Saffil $(delta-Al_2 O_3)$ fiber takviyeli ZA-12 alaşımım sürtünme aşınma davranışları

Bu çalışmada %10, %20 ve %30 hacim oranında alümina saffil ( δ-Al2O3) fiber içeren çinko–alüminyum esaslı alaşımın (ZA-12) sürtünme aşınma davranışları incelenmiştir. Numuneler saffil fiber preformlara vakum altında “sıvı metal infiltrasyon” yöntemiyle üretilen kompozit levhalardan hazırlanmıştır. Seramik fiberler yaklaşık 3 mikron çapında ve ortalama 500 mikron boyunda olup kompozit levhada düzlem içinde gelişigüzel (planar random) dağılmış haldedir. Sürtünme-aşınma deneyleri pim/disk tipi bir test makinesinde 20, 25 ve 30 N yükler altında yapılmıştır. Fiberlerin disk yüzeyine dik olmasına özen gösterilmiştir. Ağırlık kaybı (aşınma kaybı) ve sürtünme katsayısı belirlenmiş ve bunların fiber hacım oranı ile ilişkileri gösterilmiştir. Ağırlık kaybının yük ve fiber oranı ile arttığı, sürtünme katsayısının ise alaşımınkine göre daha büyük olduğu görülmüştür. Aşınma davranışlarını belirlemek için numunelerin hem aşınma yüzeyleri hem de bu yüzeye dik kesitleri elektron mikroskopta (SEM) incelenerek karşılaştırılmıştır. Buna göre fiberlerin plastik deformasyonu azalttığı, sürtünme direncini ise artırdığı fakat kopan fiber parçacıkların matrise gömülerek sürüklenmesi nedeniyle daha fazla aşınmaya sebep olduğu görülmüştür.

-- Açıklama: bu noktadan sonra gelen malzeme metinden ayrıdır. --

-- ==== Sys2Proof/Machine/Timebase.lean ====
section
/-! DEFINITION. The segment clock, the SYNC qualifier and SYNCED mode (chapter 10): cycle starts, SYNC edges and qualified
level changes. The tick itself is in Machine/Tick.lean. -/

namespace Sys2Proof.Machine

/-- Whether a tick's advance of the phase would reach the cycle length in force (R149). -/
def State.atCycleEnd (s : State) : Bool :=
  decide (s.params.cycleLength ≤ s.phase + 1)

/-- The miss run at a flywheel start: it rises by 1 and stays at 255 (R156). -/
def nextMissRun (n : Nat) : Nat := min 255 (n + 1)

/-- Whether a flywheel start raises SYNC LOST (R156). -/
def State.losesSync (s : State) (kind : StartKind) : Bool :=
  kind == .flywheel && !s.lossRaised && decide (s.params.syncMissLimit ≤ nextMissRun s.missRun)

/-- Steps 1 to 6 of a cycle start: the clock's own changes (R150, R156). -/
def State.newCycle (s : State) (kind : StartKind) : State :=
  { s with
    phase := 0
    cycle := s.cycle + 1
    params := { s.params with cycleLength := s.stagedLength.getD s.params.cycleLength }
    stagedLength := none
    startKind := kind
    capture := s.capture.map fun c => { c with currentCycle := false }
    missRun := if kind = .flywheel then nextMissRun s.missRun else s.missRun
    lossRaised := s.lossRaised || s.losesSync kind }

/-- A cycle start of any kind, with the schedule's work (R150, R167). -/
def State.startCycle (s : State) (kind : StartKind) : State :=
  (s.newCycle kind).scheduleWork s.cycle (s.losesSync kind)

/-- The kind of the cycle start that ends a cycle at its length (R149). -/
def endKind : ClockMode → StartKind
  | .free => .wrap
  | .synced => .flywheel

/-- The cycle start that the present tick is (R149, R150). -/
def State.endCycle (s : State) : State :=
  State.startCycle { s with advanceHeld := false } (endKind s.params.clockMode)

/-- The held advance of the present tick (R149): a cycle start where it would reach the cycle length; otherwise, the advance having
been held for a SYNC edge, the phase rises by 1 (R159, log 5). -/
def State.takeAdvance (s : State) : State :=
  if s.atCycleEnd then s.endCycle else { s with phase := s.phase + 1, advanceHeld := false }

/-- CYCLE_START (R149, R150, R159): the advance that the present tick holds is made. -/
def execCycleStart (s : State) : Host.Outcome State Fault Refusal :=
  s.inTurn s.advanceHeld s.takeAdvance

/-! ## SYNC -/

/-- A qualified level change of the present tick is still to be taken (R151). -/
def State.levelDue (s : State) : Bool :=
  s.levelChange.isSome

/-- Whether a change away from a level is in the polarity's direction (R151). -/
def activeChange (p : Polarity) (level : Bool) : Bool :=
  match p with
  | .rising => !level
  | .falling => level

/-- A change away from a level (R151). -/
def changeFrom (p : Polarity) (level : Bool) : LevelChange :=
  if activeChange p level then .edge else .against

/-- A SYNC edge is due (R151). -/
def State.edgeDue (s : State) : Bool :=
  s.levelChange == some .edge

/-- The qualified level takes the new value and the run count becomes 0 (R151). -/
def State.takeLevel (s : State) : State :=
  { s with qualifiedLevel := !s.qualifiedLevel, syncRun := 0, levelChange := none }

/-- Classification of an edge, the tests in order (R152, R154). -/
def State.classify (s : State) : EdgeClass :=
  match s.params.clockMode with
  | .free => .freeMode
  | .synced =>
    if s.params.cycleLength - s.params.syncTolerance ≤ s.phase then .onTime
    else if s.startKind = .flywheel ∧ (s.capture.map Capture.currentCycle).getD false = false ∧
        s.phase ≤ s.params.syncTolerance then .late
    else .early

/-- The sync capture record an edge fills (R152). DESIGN CHOICE, unsafe (log 27): an edge taken before its tick's advance of the
phase (R159) is captured with the monotonic count that this tick has already raised, beside the phase not yet advanced. -/
def State.captureEdge (s : State) : State :=
  { s with
    capture := some
      { cycle := s.cycle, phase := s.phase, time := s.now, classification := s.classify, currentCycle := true } }

/-- An edge in SYNCED mode ends the run of misses (R156). -/
def State.endMisses (s : State) : State :=
  { s with missRun := 0, lossRaised := false }

/-- The effect of an edge on the segment clock by its classification (R154, R155). -/
def State.edgeEffect (s : State) (c : EdgeClass) : State :=
  match c with
  | .freeMode => s
  | .onTime => s.endMisses.startCycle .sync
  | .early => s.endMisses.startCycle .sync
  | .late => { s.endMisses with phase := 0 }

/-- The taking of a SYNC edge (R151, R152, R154, R155): capture, then the effect. An advance of the tick that is held stays held, as
an event of its own after the edge (R159, log 5). -/
def State.takeEdge (s : State) : State :=
  s.takeLevel.captureEdge.edgeEffect s.classify

/-- SYNC_EDGE (R151, R154): where the tick was taken first, the entries whose phase it reached fire before the edge (R168,
R170). -/
def execSyncEdge (s : State) : Host.Outcome State Fault Refusal :=
  s.inTurn (s.edgeDue && s.firstFiring.isNone) s.takeEdge

/-- QUALIFIED_LEVEL_CHANGE (R151): a change against the active direction is qualified and kept, and is no edge. -/
def execQualifiedLevelChange (s : State) : Host.Outcome State Fault Refusal :=
  s.inTurn (s.levelChange == some .against) s.takeLevel

end Sys2Proof.Machine
end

Wear behaviour of ZA-12 alloy composites reinforced with saffil $(delta-Al_2 O_3)$ fibres

In this study the wear behaviour of a zinc-aluminum base alloy (ZA-12) containing 10, 20 and 30 % δ-Al2O3 (alumina saffil) has been investigated. Specimens were produced from disc-shaped composite plates made from saffil fibre preforms vacuum infiltrated with molten alloy. The ceramic fibres with about 3 μm in diameter and an average length of 500 μm have a planar random distribution in the composite plates. The wear tests were carried out using the pin-on-disc type wear test apparatus under loads of 20, 25 and 30 N. The tests were performed on samples in which the fibres are perpendicular to the wear surface. The wear rate and the coefficient of friction of the composites were determined and plotted over a range of loads and volume fractions of fibers. In general the wear rate increased with an increase in volume fraction of fibre and load. The coefficients of friction of composites were higher than that of the unreinforced matrix alloy. The surfaces and sections perpendicular to the worn surfaces of the pins were examined by scanning electron microscopy (SEM) to determine the causes of the behaviour. Comparison of images allowed a correlation between wear rates and structures of the worn surface and subsurface layers developed during wear testing. It was found that the presence of fibres reduced the amount of subsurface plastic deformation, but the increase in wear rate compared with the unreinforced matrix alloy was principally due to the abrasive wear caused by the fragments of short delta-alumina (saffil) fibers embedded in the matrix alloy.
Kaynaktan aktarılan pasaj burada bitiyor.